* [PROBLEM STATEMENT]
Count, in the entries below, the lines in which "internal" occurs. Give the number, nothing more.

* [RECORDS FOR THIS TASK]

= = = = = = =

/-- LoopRunsBodyExactlyCellTimes: the loop `[ - ]` entered with the cell at 1 meets every hypothesis. -/
theorem witness_loop_law :
    BlockInv loopRun ∧ loopRun.status.run = .running ∧ fetchInstr loopRun = some .loopStart ∧
    loopRun.p < loopRun.len ∧ skipScan loopRun loopRun.ip = some 2 ∧ (pushLoop loopRun.ip loopRun).isSome ∧
    ∀ j b, RunsWithin loopRun.ip 2 j loopRun b → b.status.run = .running → b.ip = loopRun.ip + 1 →
      b.p = loopRun.p → b.loops = loopRun.ip :: loopRun.loops → b.cell b.p ≠ 0 → BodyPass loopRun.ip 2 b := by
  refine ⟨witness_loop_run_inv, rfl, by decide, by decide, by decide, by decide, ?_⟩
  rintro j b ⟨hj, hw⟩ - hip - - -
  have h4 : j < 4 := by
    by_contra h
    exact absurd (hw 4 (by omega) _ rfl).2 (by decide)
  interval_cases j
  · cases hj; exact absurd hip (by decide)
  · cases hj
    refine ⟨1, _, rfl, by decide, by decide, by decide, by decide, by decide, fun i hi u hu => ?_⟩
    interval_cases i
    cases hu; decide
  · cases hj; exact absurd hip (by decide)
  · cases hj; exact absurd hip (by decide)
/-- A permissive run held in WAIT_IN outside the tape, with a byte answered; no run reaches it. -/
def heldOutside : State :=
  { run [0x54] with
    p := 1
    fsm := .waitIn
    status := { (run [0x54]).status with waitIn := true }
    inAnswers := [.byte 7] }

/-- R52, D21: the internal step of that state is a fault and writes nothing. -/
theorem test_fsm_read_outside : microStep heldOutside = .fault .tapeAccessBeyondLen := by rfl

/-- NoCellOutsideTapeIsWritten: a step and an internal step that change a cell, and the held READ. -/
theorem witness_no_cell_outside :
    Memory.wf (run [0x2F]).tape ∧ nextIs (step (run [0x2F])) (fun t => t.cell 0 != (run [0x2F]).cell 0) = true ∧
    nextIs (microStep { run [0x2F] with fsm := .exec .incrVal }) (fun t => t.cell 0 != (run [0x2F]).cell 0) = true ∧
    heldOutside.status.run = .running ∧ heldOutside.fsm = .waitIn ∧ heldOutside.len ≤ heldOutside.p ∧
    heldOutside.cfgStrict = false := by decide

end Sys2Proof.Tests
end

section
/-! SUPPORT. The two policies (10_state.md R26): outside three cases a permissive answer is the strict one, case by
case of `ExecCase`; in each of the three the answers differ. -/

namespace Sys2Proof.Machine

open Sys2Proof

/-- The state under the policy `b`, its other fields kept: the statement's `{ s with cfgStrict := b }` by a name. -/
def State.setStrict (b : Bool) (s : State) : State := { s with cfgStrict := b }

@[simp] theorem State.setStrict_hw (b : Bool) (s : State) : (s.setStrict b).hw = s.hw := rfl

/-- R26's three cases in which the policies differ. -/
inductive PolicyCase : Instr → State → Prop
  /-- R121: DECR_PTR at 0. -/
  | backFromZero {s} (hp : s.p = 0) : PolicyCase .decrPtr s
  /-- R56: a cell access outside the tape. -/
  | outside {i s} (hi : i.opClass ∈ [.incrVal, .decrVal, .write, .read, .loopStart]) (hp : ¬ s.p < s.len) :
      PolicyCase i s
  /-- R152: LOOP_END on an empty stack. -/
  | endEmpty {s} (hl : s.loops = []) : PolicyCase .loopEnd s

/-- The strict answer is the permissive one but for the policy bit itself. -/
def PoliciesAgree (i : Instr) (s : State) : Prop :=
  exec i (s.setStrict true) = mapNext (State.setStrict true) (exec i (s.setStrict false))

/-- The instructions that access the current cell, by constructor and by class. -/
theorem mem_accessing_iff {i : Instr} :
    i ∈ [Instr.incrVal, .decrVal, .write, .read, .loopStart] ↔
      i.opClass ∈ [.incrVal, .decrVal, .write, .read, .loopStart] := by
  cases i <;> decide

/-- The three cases in the statement's words. -/
theorem not_policyCase_iff {i : Instr} {s : State} :
    ¬ PolicyCase i s ↔
      ¬ (i = .decrPtr ∧ s.p = 0) ∧
      ¬ (i ∈ [Instr.incrVal, .decrVal, .write, .read, .loopStart] ∧ s.len ≤ s.p) ∧
      ¬ (i = .loopEnd ∧ s.loops = []) := by
  rw [← not_or, ← not_or, not_iff_not, mem_accessing_iff]
  constructor
  · rintro (hp | ⟨hi, hp⟩ | hl)
    · exact .inl ⟨rfl, hp⟩
    · exact .inr (.inl ⟨hi, Nat.not_lt.1 hp⟩)
    · exact .inr (.inr ⟨rfl, hl⟩)
  · rintro (⟨rfl, hp⟩ | ⟨hi, hp⟩ | ⟨rfl, hl⟩)
    · exact .backFromZero hp
    · exact .outside hi (Nat.not_lt.2 hp)
    · exact .endEmpty hl

/-- Off 0 the strict DECR_PTR (R121) does not wrap. -/
theorem State.prevPtr_of_ne_zero {s : State} (hr : s.p < 2 ^ s.hw.ptrWidth) (hp : s.p ≠ 0) :
    s.prevPtr = s.p - 1 := by
  have e : s.p + (2 ^ s.hw.ptrWidth - 1) = s.p - 1 + 2 ^ s.hw.ptrWidth := by omega
  rw [State.prevPtr, e, Nat.add_mod_right, Nat.mod_eq_of_lt (by omega)]

/-- At 0 the strict DECR_PTR (R121) wraps, and a pointer of at least one bit then moves. -/
theorem State.prevPtr_ne_zero_of_zero {s : State} (hw : 0 < s.hw.ptrWidth) (hp : s.p = 0) : s.prevPtr ≠ 0 := by
  have h2 : 1 < 2 ^ s.hw.ptrWidth := Nat.one_lt_two_pow hw.ne'
  rw [State.prevPtr, hp, Nat.zero_add, Nat.mod_eq_of_lt (by omega)]
  omega

theorem State.storeAnswer_setStrict (b : Bool) (a : InAnswer) (s : State) :
    (s.setStrict b).storeAnswer a = (s.storeAnswer a).setStrict b := by
  cases a with
  | byte v => rfl
  | eof =>
    cases h : s.hw.eofPolicy with
    | eofZero => simp only [State.storeAnswer, State.setStrict_hw, h]; rfl
    | eofUnchanged => simp only [State.storeAnswer, State.setStrict_hw, h]

theorem State.takeAnswer_setStrict (b : Bool) (a : InAnswer) (rest : List InAnswer) (s : State) :
    (s.setStrict b).takeAnswer a rest = (s.takeAnswer a rest).setStrict b := by
  rw [State.takeAnswer, State.storeAnswer_setStrict]
  rfl

/-- Outside R26's three cases what a permissive instruction did, the strict one does. -/
theorem ExecCase.setStrict_true {i : Instr} {s t : State} (c : ExecCase i s t) (hs : s.cfgStrict = false)
    (hr : s.p < 2 ^ s.hw.ptrWidth) (hn : ¬ PolicyCase i s) :
    ExecCase i (s.setStrict true) (t.setStrict true) := by
  cases c with
  | outOfBounds hi hp _ => exact absurd (.outside hi hp) hn
  | move hm => exact .move hm
  | grow hm hle => exact .grow hm hle
  | tapeFull hm hlt => exact .tapeFull hm hlt
  | backStrict ht => rw [hs] at ht; cases ht
  | backPermissive _ =>
    rw [← State.prevPtr_of_ne_zero hr fun hp => hn (.backFromZero hp)]
    exact .backStrict rfl
  | incrVal hp => exact .incrVal hp
  | decrVal hp => exact .decrVal hp
  | writeOut hp ho => exact .writeOut hp ho
  | writeHeld hp ho => exact .writeHeld hp ho
  | readHeld hp ha => exact .readHeld hp ha
  | readIn hp ha =>
    rw [← State.takeAnswer_setStrict]
    exact .readIn hp ha
  | skip hp hz hm => exact .skip hp hz hm
  | unterminated hp hz hm => exact .unterminated hp hz hm
  | push hp hz hd => exact .push hp hz hd
  | pushGrow hp hz hd hm => exact .pushGrow hp hz hd hm
  | stackFull hp hz hd hm => exact .stackFull hp hz hd hm
  | pop hl => exact .pop hl
  | endUnexpected hl _ => exact absurd (.endEmpty hl) hn
  | endIgnored hl _ => exact absurd (.endEmpty hl) hn
  | inert hi => exact .inert hi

= = = = = = =

* [OUTPUT]
2